▶ [Work instructions]: Once you find the line with "operation (R58). -/" in the data that follows, repeat it and every line after it exactly, through the line with "pattern := if".

═══ Exercise input ═══

-- ==== Sys2Proof/Machine/Claims.lean ====
section
/-! DEFINITION. CLAIM, MODIFY, WITHDRAW, WITHDRAW_ALL, RENEW, CHANNEL_POLICY and the expiry of a lease (spec/01,
spec/02 section 2.5, spec/03). -/

namespace Sys2Proof.Machine

/-- A placement owned by a port: the checks of R8, and on success the record, its handle and the number of covered
channels it wins (R11, R12). -/
def placeForPort (p : Port) (bad : Option ResultCode) (c : Claim) (s : State) : State × Result :=
  match placementCheck s p c.priority bad c.channels with
  | .refused code extra => refuse code extra s
  | .room slot =>
    let h := handleAt s slot
    let s1 := place slot c s
    done (some h) (winsOn s1 h c.channels) (settle .demand s1)

/-! ### CLAIM (R14) -/

/-- The claim a CLAIM asks for, from its arguments (R14, R203). -/
def claimRequest (p : Port) (lease : Option Lease) (s : State) : Claim :=
  let w := argClaimWord s p
  { active := true, owner := .port p, channels := arg s p 0, priority := w.priority,
    source := .fixed (toLevel (argNat s p 1)), pattern := w.pattern, fade := w.fade, lease := lease,
    tag := arg s p 4 }

/-- The argument step of CLAIM (R9): the set, the level and the lease; the other fields are as wide as their ranges
(R204). -/
def claimArguments (p : Port) (s : State) : Option ResultCode :=
  if arg s p 0 = 0 ∨ 4096 ≤ argNat s p 1 ∨ argLease s p = none then some .badArgument else none

def claimBody (p : Port) (s : State) : State × Result :=
  placeForPort p (claimArguments p s) (claimRequest p ((argLease s p).getD none) s) s

def claimTaken (p : Port) (s : State) : State := takeCommand p .none (claimBody p) s

def execClaim (p : Port) (s : State) : Host.Outcome State Fault Refusal := .next (claimTaken p s)

/-! ### MODIFY (R15 to R17, R58) -/

/-- Whether a claim's level source is FIXED. -/
def LevelSource.isFixed : LevelSource → Bool
  | .fixed _ => true
  | .scene _ => false
  | .player _ => false

/-- The cases that fail step 3 of MODIFY (R15). -/
def modifyArguments (p : Port) (c : Claim) (s : State) : Bool :=
  let f := fieldSelectOf (arg s p 5)
  let op := leaseOpOf (arg s p 3) s.now
  f.isEmpty || (f.level && (!c.source.isFixed || decide (4096 ≤ argNat s p 1))) ||
    (f.lease && (op.isNone || (op == some .restart && c.lease.isNone)))

/-- A lease after a lease operation (R58). -/
def applyLeaseOp (op : Option LeaseOp) (now : Instant) (l : Option Lease) : Option Lease :=
  match op with
  | some (.set x) => some x
  | some .restart => l.map fun x => { x with start := now }
  | some .remove => none
  | none => l

/-- The claim with all chosen changes (R17). -/
def modifiedClaim (p : Port) (c : Claim) (s : State) : Claim :=
  let f := fieldSelectOf (arg s p 5)
  let w := argClaimWord s p
  { c with
    source := if f.level then .fixed (toLevel (argNat s p 1)) else c.source,
    priority := if f.priority then w.priority else c.priority,
    pattern := if f.pattern then w.pattern else c.pattern,
    fade := if f.fade then w.fade else c.fade,
    lease := if f.lease then applyLeaseOp (leaseOpOf (arg s p 3) s.now) s.now c.lease else c.lease,
    tag := if f.tag then arg s p 4 else c.tag }

/-- A new fade time handed on each channel the claim wins, toward the unchanged target (R17, R47). -/
def handFade (h : Handle) (c : Claim) (s : State) : State :=
  forEach (members c.channels)
    (fun ch s =>
      if (s.entry ch).winner == some h then handLevel ch (s.entry ch).target (s.entry ch).pattern c.fade s else s) s

/-- A MODIFY that has passed its checks (R16, R17): the record, its place in the lists, and resolution once where a
level, a pattern or a changed priority is chosen, else the new fade time alone. -/
def applyModify (p : Port) (h : Handle) (c : Claim) (s : State) : State :=
  let f := fieldSelectOf (arg s p 5)
  let c' := modifiedClaim p c s
  let moved := decide (c'.priority ≠ c.priority)
  let s1 := s.modRecord h.slot fun r => { r with claim := some c' }
  let s2 := if moved then reinsert h c' s1 else s1
  if f.level || f.pattern || moved then
    settle .demand (resolveSet (if f.fade then some h else none) true c'.channels s2)
  else if f.fade then settle .demand (handFade h c' s2)
  else s2

/-- MODIFY: the handle checks of R5, the ceiling, the arguments, and the changes (R15). -/
def modifyBody (p : Port) (s : State) : State × Result :=
  match handleOf (arg s p 0) with
  | none => refuse .badArgument 0 s
  | some h =>
    match claimAt s h with
    | none => refuse .stale 0 s
    | some c =>
      if c.owner ≠ .port p then refuse .notOwner 0 s
      else if (fieldSelectOf (arg s p 5)).priority && decide ((s.right p).ceiling < (argClaimWord s p).priority) then
        refuse .privilege 0 s
      else if modifyArguments p c s then refuse .badArgument 0 s
      else
        let s1 := applyModify p h c s
        done (some h) (winsOn s1 h c.channels) s1

def modifyTaken (p : Port) (s : State) : State := takeCommand p .none (modifyBody p) s

def execModify (p : Port) (s : State) : Host.Outcome State Fault Refusal := .next (modifyTaken p s)

/-! ### WITHDRAW and WITHDRAW_ALL (R18, R19) -/

/-- WITHDRAW: the handle checks of R5, and the freeing; the extra word is the number of channels won before (R18). -/
def withdrawBody (p : Port) (s : State) : State × Result :=
  match handleOf (arg s p 0) with
  | none => refuse .badArgument 0 s
  | some h =>
    match claimAt s h with
    | none => refuse .stale 0 s
    | some c =>
      if c.owner ≠ .port p then refuse .notOwner 0 s
      else done (some h) (winsOn s h c.channels) (settle .demand (freeRecords .withdraw true [h.slot] s))

def withdrawTaken (p : Port) (s : State) : State := takeCommand p .none (withdrawBody p) s

def execWithdraw (p : Port) (s : State) : Host.Outcome State Fault Refusal := .next (withdrawTaken p s)

/-- The slots of the port's records that share a channel with a set (R19). -/
def ownTouching (p : Port) (cs : ChannelSet) (s : State) : List Slot :=
  slotsWhere s fun c => ownedBy p c && decide (c.channels &&& cs ≠ 0)

def withdrawAllBody (p : Port) (s : State) : State × Result :=
  if arg s p 0 = 0 then refuse .badArgument 0 s
  else
    let slots := ownTouching p (arg s p 0) s
    done none slots.length (settle .demand (freeRecords .withdrawAll true slots s))

def withdrawAllTaken (p : Port) (s : State) : State := takeCommand p .none (withdrawAllBody p) s

def execWithdrawAll (p : Port) (s : State) : Host.Outcome State Fault Refusal := .next (withdrawAllTaken p s)

/-! ### RENEW (R59) -/

/-- A record whose lease restarts now (R59). -/
def restartLease (now : Instant) (r : ClaimRecord) : ClaimRecord :=
  { r with claim := r.claim.map fun c => { c with lease := c.lease.map fun l => { l with start := now } } }

/-- The slots of the port's leased records. -/
def ownLeased (p : Port) (s : State) : List Slot := slotsWhere s fun c => ownedBy p c && c.lease.isSome

def renewBody (p : Port) (s : State) : State × Result :=
  let slots := ownLeased p s
  done none slots.length (forEach slots (fun slot s => s.modRecord slot (restartLease s.now)) s)

def renewTaken (p : Port) (s : State) : State := takeCommand p .none (renewBody p) s

def execRenew (p : Port) (s : State) : Host.Outcome State Fault Refusal := .next (renewTaken p s)

/-! ### Lease expiry (R60, R61) -/

/-- When the record of a slot falls due, none where it has no lease (R55). -/
def leaseEnd? (s : State) (slot : Slot) : Option Instant :=
  match (s.record slot).claim with
  | some c => c.lease.map Lease.ends
  | none => none

/-- A lease that has fallen due: the record is freed with cause lease expiry (R60, R61). -/
def leaseExpires (slot : Slot) (s : State) : State :=
  if dueAt (leaseEnd? s slot) s.now then settle .demand (freeRecords .leaseExpiry true [slot] s) else s

def execLeaseExpiry (slot : Slot) (s : State) : Host.Outcome State Fault Refusal := .next (leaseExpires slot s)

/-! ### CHANNEL_POLICY (R50, R51) -/

/-- How many channels of a set have another winner than before (R51). -/
def winnerChanges (before after : State) (cs : ChannelSet) : Nat :=
  ((members cs).filter fun ch => (before.entry ch).winner != (after.entry ch).winner).length

/-- Policy and idle level of every channel of a set, and resolution once on each (R50). -/
def setPolicy (cs : ChannelSet) (policy : Policy) (idle : Level) (s : State) : State :=
  resolveSet none true cs
    (forEach (members cs) (fun ch s => s.modEntry ch fun e => { e with policy := policy, idle := idle }) s)

def channelPolicyBody (p : Port) (s : State) : State × Result :=
  match policyOf (argNat s p 2), inRange (argNat s p 1) 4096 with
  | some policy, some idle =>
    if arg s p 0 = 0 then refuse .badArgument 0 s
    else
      let s1 := setPolicy (arg s p 0) policy idle s
      done none (winnerChanges s s1 (arg s p 0)) (settle .demand s1)
  | _, _ => refuse .badArgument 0 s

def channelPolicyTaken (p : Port) (s : State) : State := takeCommand p .maintenance (channelPolicyBody p) s

def execChannelPolicy (p : Port) (s : State) : Host.Outcome State Fault Refusal := .next (channelPolicyTaken p s)

end Sys2Proof.Machine
end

═══

▶ [Solution]:
/-- A lease after a lease operation (R58). -/
def applyLeaseOp (op : Option LeaseOp) (now : Instant) (l : Option Lease) : Option Lease :=
  match op with
  | some (.set x) => some x
  | some .restart => l.map fun x => { x with start := now }
  | some .remove => none
  | none => l

/-- The claim with all chosen changes (R17). -/
def modifiedClaim (p : Port) (c : Claim) (s : State) : Claim :=
  let f := fieldSelectOf (arg s p 5)
  let w := argClaimWord s p
  { c with
    source := if f.level then .fixed (toLevel (argNat s p 1)) else c.source,
    priority := if f.priority then w.priority else c.priority,
    pattern := if f.pattern then w.pattern else c.pattern,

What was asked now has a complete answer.